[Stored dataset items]
━━━━━━━━━━━━━━━━

/-! ## Lengths and pads (R123 to R125) -/

/-- Three bytes for each whole group, and one byte less than there are symbols for a last one that is not whole (R123). -/
theorem decodedLen_eq_groups (n : Nat) : decodedLen n = 3 * (n / 4) + (n % 4 - 1) := by
  unfold decodedLen
  omega

/-- Settles O30: the trim takes exactly the trailing pads off, and what is left decodes to three bytes a group. -/
theorem decLengthLaw : Obligations.DecLengthLaw := by
  intro s p hclean hp hpads hstop
  have hexec := execDec_clean hclean
  obtain ⟨-, hwhole, -⟩ := hclean
  have heff : s.effLen = s.ilen.toNat - p := by
    refine (trimStopsAtTheLastNonPad s _).2 ⟨Nat.sub_le _ _, hpads, ?_⟩
    rcases hstop with rfl | hne
    · exact .inl (Nat.sub_self _)
    · exact .inr hne
  have hlen := decDone_eff_toNat s (decRun s.ibufAt s.rev s.effLen)
  have holen := decDone_olen_toNat s (decRun s.ibufAt s.rev s.effLen)
  refine ⟨_, hexec, hlen.trans heff, by rw [holen, hlen, decodedLen, Nat.mul_comm], ?_, ?_, ?_, ?_, ?_⟩ <;>
    intro hcase <;> rw [holen, decodedLen_eq_groups] <;> omega

/-- Settles O36: OLEN is a number of groups of four. -/
theorem encLengthLaw : Obligations.EncLengthLaw := by
  intro s hfit
  have holen := encDone_olen hfit
  exact ⟨_, execEnc_fits hfit, holen, by rw [holen, Nat.mul_mod_right]⟩

/-- Settles O37: the pads are the characters from `encTurns` on, and those are the last `padsFor ILEN`. -/
theorem encPaddingLaw : Obligations.EncPaddingLaw := by
  intro s hd hfit
  refine ⟨_, execEnc_fits hfit, fun j hj => ?_⟩
  rw [encDone_olen hfit] at hj
  rw [encDone_olen hfit, encDone_obufAt_of_lt hj, encodedChar_eq_padOf_iff hd, ← encTurns_add_padsFor,
    Nat.add_sub_cancel]

/-! ## Strings -/

theorem stringOf_length (alpha : AlphaTable) (data : List Sym) (pads : Nat) :
    (stringOf alpha data pads).length = data.length + pads := by
  simp [stringOf]

theorem stringOf_getElem_of_lt {alpha : AlphaTable} {data : List Sym} {pads i : Nat} (hi : i < data.length)
    (h : i < (stringOf alpha data pads).length) : (stringOf alpha data pads)[i] = alphaAt alpha data[i] := by
  simp [stringOf, hi]

theorem stringOf_getElem_of_le {alpha : AlphaTable} {data : List Sym} {pads i : Nat} (hi : data.length ≤ i)
    (h : i < (stringOf alpha data pads).length) : (stringOf alpha data pads)[i] = padOf alpha := by
  simp [stringOf, hi]

/-! ## ENC of a loaded buffer -/

/-- The symbol values of a byte buffer (R110). -/
def encodedSyms (b : List Byte) : List Sym := (List.range (encTurns b.length)).map (encodedSym (b.getD · 0#8) b.length)

theorem encodedSyms_length (b : List Byte) : (encodedSyms b).length = encTurns b.length := by simp [encodedSyms]

/-- What ENC gives for a byte buffer is a string of its symbol values and pads; it sets no flag. -/
theorem execEnc_loadInput (s : State) {b : List Byte} (hfit : b.length ≤ Config.capIn) :
    ∃ t, exec .enc (s.loadInput b) = .next t ∧ t.status = s.status ∧ t.alpha = s.alpha ∧ t.rev = s.rev ∧
      t.result = stringOf s.alpha (encodedSyms b) (padsFor b.length) := by
  have hilen := loadInput_ilen s b hfit
  have hfits : (s.loadInput b).ilen.toNat ≤ Config.capIn := hilen.le.trans hfit
  have holen := encDone_olen hfits
  have hsum := encTurns_add_padsFor b.length
  refine ⟨_, execEnc_fits hfits, loadInput_status s b, loadInput_alpha s b, loadInput_rev s b,
    List.ext_getElem ?_ fun j hj _ => ?_⟩
  · rw [result_length, holen, hilen, stringOf_length, encodedSyms_length, hsum]
  · rw [result_length, holen] at hj
    rw [result_getElem, encDone_obufAt_of_lt hj, hilen, loadInput_alpha]
    rcases Nat.lt_or_ge j (encTurns b.length) with hdata | hpad
    · rw [encodedChar_of_lt _ _ hdata, stringOf_getElem_of_lt (by rwa [encodedSyms_length]),
        encodedSym_congr (rd' := (b.getD · 0#8)) fun i hi => by rw [loadInput_ibufAt s b i hi]; simp [hi]]
      simp [encodedSyms]
    · rw [encodedChar_of_le _ _ hpad, stringOf_getElem_of_le (by rwa [encodedSyms_length])]

/-! ## DEC of a loaded string -/

/-- The bytes of a list of symbol values (R89). -/
def decodedBytes (data : List Sym) : List Byte :=
  (List.range (decodedLen data.length)).map (groupSlice (data.getD · 0#6))

theorem decodedBytes_length (data : List Sym) : (decodedBytes data).length = decodedLen data.length := by
  simp [decodedBytes]

section LoadedString

variable {s : State} {data : List Sym} {pads : Nat} (hagree : TablesAgree s.alpha s.rev)
  (hwf : WellFormedString data pads) (hfit : data.length + pads ≤ Config.capIn)

include hfit in
theorem loadString_ilen : (s.loadInput (stringOf s.alpha data pads)).ilen.toNat = data.length + pads := by
  rw [loadInput_ilen _ _ (by rwa [stringOf_length]), stringOf_length]

theorem loadString_ibufAt_data {i : Nat} (hi : i < data.length) :
    (s.loadInput (stringOf s.alpha data pads)).ibufAt i = alphaAt s.alpha data[i] := by
  rw [loadInput_ibufAt _ _ _ (by rw [stringOf_length]; omega), stringOf_getElem_of_lt hi]

theorem loadString_ibufAt_pad {i : Nat} (hi : data.length ≤ i) (hlt : i < data.length + pads) :
    (s.loadInput (stringOf s.alpha data pads)).ibufAt i = padOf s.alpha := by
  rw [loadInput_ibufAt _ _ _ (by rwa [stringOf_length]), stringOf_getElem_of_le hi]

include hagree

include hfit in
/-- The trim takes the pads off and stops at the last data symbol, which is no pad (R77). -/
theorem loadString_effLen : (s.loadInput (stringOf s.alpha data pads)).effLen = data.length := by
  have hilen := loadString_ilen (s := s) hfit
  obtain ⟨hd, -, -⟩ := hagree
  rw [State.effLen, loadInput_alpha, hilen]
  refine trim_unique (Nat.le_add_right _ _) (fun i => loadString_ibufAt_pad) fun hpos => ?_
  rw [loadString_ibufAt_data (Nat.sub_lt hpos Nat.one_pos)]
  exact alphaAt_ne_pad hd _

theorem loadString_symbolAt {i : Nat} (hi : i < data.length) :
    (s.loadInput (stringOf s.alpha data pads)).symbolAt i = true := by
  rw [State.symbolAt, loadInput_rev, loadString_ibufAt_data hi, hagree.inv_symbol, Bool.not_false]

theorem loadString_inputVal {i : Nat} (hi : i < data.length) :
    (s.loadInput (stringOf s.alpha data pads)).inputVal i = data[i] := by
  rw [State.inputVal, loadInput_rev, loadString_ibufAt_data hi, hagree.val_symbol]

include hwf hfit

/-- No check of DEC fails on a well-formed string (R133, R134, R136). -/
theorem loadString_decodesClean : (s.loadInput (stringOf s.alpha data pads)).DecodesClean := by
  obtain ⟨-, hwhole, -⟩ := hwf
  rw [State.DecodesClean, loadString_ilen hfit, loadString_effLen hagree hfit]
  exact ⟨hfit, hwhole, fun _ => loadString_symbolAt hagree⟩

/-- What DEC gives for a well-formed string is the bytes of its symbol values; it sets no flag. -/
theorem execDec_loadString :
    ∃ t, exec .dec (s.loadInput (stringOf s.alpha data pads)) = .next t ∧ t.status = s.status ∧ t.alpha = s.alpha ∧
      t.rev = s.rev ∧ t.result = decodedBytes data := by
  have heff := loadString_effLen hagree hfit
  refine ⟨_, execDec_clean (loadString_decodesClean hagree hwf hfit), loadInput_status s _, loadInput_alpha s _,
    loadInput_rev s _, List.ext_getElem ?_ fun j hj _ => ?_⟩
  · rw [result_length, decDone_olen_toNat, heff, decodedBytes_length]
  · rw [result_length, decDone_olen_toNat, heff] at hj
    rw [result_getElem, decDone_obufAt, heff, if_pos hj,
      groupSlice_congr (val' := (data.getD · 0#6)) hj fun i hi => by rw [loadString_inputVal hagree hi]; simp [hi]]
    simp [decodedBytes]

end LoadedString

/-! ## Bytes to symbol values and back (R120, R127) -/

/-- Six bits per symbol value, with at most four of filling, leave room for exactly the bytes that came in. -/
theorem decodedLen_encTurns (n : Nat) : decodedLen (encTurns n) = n := by
  unfold decodedLen encTurns
  omega

/-- The string of bits that DEC reads off the symbol values of a buffer is the buffer's own. -/
theorem symbolBit_encodedSyms {b : List Byte} {n : Nat} (hn : n < 6 * encTurns b.length) :
    symbolBit ((encodedSyms b).getD · 0#6) n = inputBit (b.getD · 0#8) b.length n := by
  have hlt : n / 6 < encTurns b.length := by omega
  have hval : (encodedSyms b).getD (n / 6) 0#6 = encodedSym (b.getD · 0#8) b.length (n / 6) := by
    simp [encodedSyms, hlt]
  rw [symbolBit, hval, encodedSym_getMsbD _ _ _ _ (Nat.mod_lt _ (by decide)), Nat.div_add_mod]

/-- Cutting a buffer's bits into symbol values and those into bytes gives the buffer back (R120). -/
theorem decodedBytes_encodedSyms (b : List Byte) : decodedBytes (encodedSyms b) = b := by
  refine List.ext_getElem ?_ fun j _ hj => BitVec.eq_of_getMsbD_eq fun k hk => ?_
  · rw [decodedBytes_length, encodedSyms_length, decodedLen_encTurns]
  · have hbits : 8 * j + k < 6 * encTurns b.length := by
      unfold encTurns
      omega
    simp only [decodedBytes, List.getElem_map, List.getElem_range]
    rw [groupSlice_getMsbD _ _ _ hk, symbolBit_encodedSyms hbits, inputBit_byte _ _ _ _ hj hk]
    simp [hj]

/-- The string of a byte buffer is well-formed (R124, R125). -/
theorem wellFormedString_encodedSyms (b : List Byte) : WellFormedString (encodedSyms b) (padsFor b.length) := by
  have hsum := encTurns_add_padsFor b.length
  rw [WellFormedString, encodedSyms_length]
  unfold padsFor at hsum ⊢
  split_ifs at hsum ⊢ <;> omega

/-- ENC of a buffer whose string fits, then DEC of that string: neither faults, and the buffer is back (R120, R127). -/
theorem execEnc_then_execDec {s : State} {b : List Byte} (hagree : TablesAgree s.alpha s.rev)
    (hfit : 4 * ((b.length + 2) / 3) ≤ Config.capIn) :
    ∃ t u, exec .enc (s.loadInput b) = .next t ∧ t.status = s.status ∧ t.olen.toNat % 4 = 0 ∧
      (t.loadInput t.result).DecodesClean ∧
      exec .dec (t.loadInput t.result) = .next u ∧ u.status = s.status ∧ u.result = b := by
  have hsum := encTurns_add_padsFor b.length
  have hwf := wellFormedString_encodedSyms b
  have hlen : (encodedSyms b).length + padsFor b.length = 4 * ((b.length + 2) / 3) := by rw [encodedSyms_length, hsum]
  obtain ⟨t, henc, htstatus, halpha, hrev, hres⟩ := execEnc_loadInput s (b := b) (by omega)
  rw [← halpha] at hres
  rw [← halpha, ← hrev] at hagree
  have holen : t.olen.toNat = 4 * ((b.length + 2) / 3) := by rw [← result_length, hres, stringOf_length, hlen]
  obtain ⟨u, hdec, hustatus, -, -, hbytes⟩ := execDec_loadString hagree hwf (hlen.le.trans hfit)
  have hclean := loadString_decodesClean hagree hwf (hlen.le.trans hfit)
  rw [← hres] at hdec hclean
  exact ⟨t, u, henc, htstatus, by rw [holen, Nat.mul_mod_right], hclean, hdec, hustatus.trans htstatus,
    hbytes.trans (decodedBytes_encodedSyms b)⟩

━━━━━━━━━━━━━━━━

▶ What to produce: This exercise calls for the lines from the one holding "have hlen : (encodedSyms" through the end of the entries, transcribed exactly and with nothing more.

▶ Response to the exercise:
  have hlen : (encodedSyms b).length + padsFor b.length = 4 * ((b.length + 2) / 3) := by rw [encodedSyms_length, hsum]
  obtain ⟨t, henc, htstatus, halpha, hrev, hres⟩ := execEnc_loadInput s (b := b) (by omega)
  rw [← halpha] at hres
  rw [← halpha, ← hrev] at hagree
  have holen : t.olen.toNat = 4 * ((b.length + 2) / 3) := by rw [← result_length, hres, stringOf_length, hlen]
  obtain ⟨u, hdec, hustatus, -, -, hbytes⟩ := execDec_loadString hagree hwf (hlen.le.trans hfit)
  have hclean := loadString_decodesClean hagree hwf (hlen.le.trans hfit)
  rw [← hres] at hdec hclean
  exact ⟨t, u, henc, htstatus, by rw [holen, Nat.mul_mod_right], hclean, hdec, hustatus.trans htstatus,
    hbytes.trans (decodedBytes_encodedSyms b)⟩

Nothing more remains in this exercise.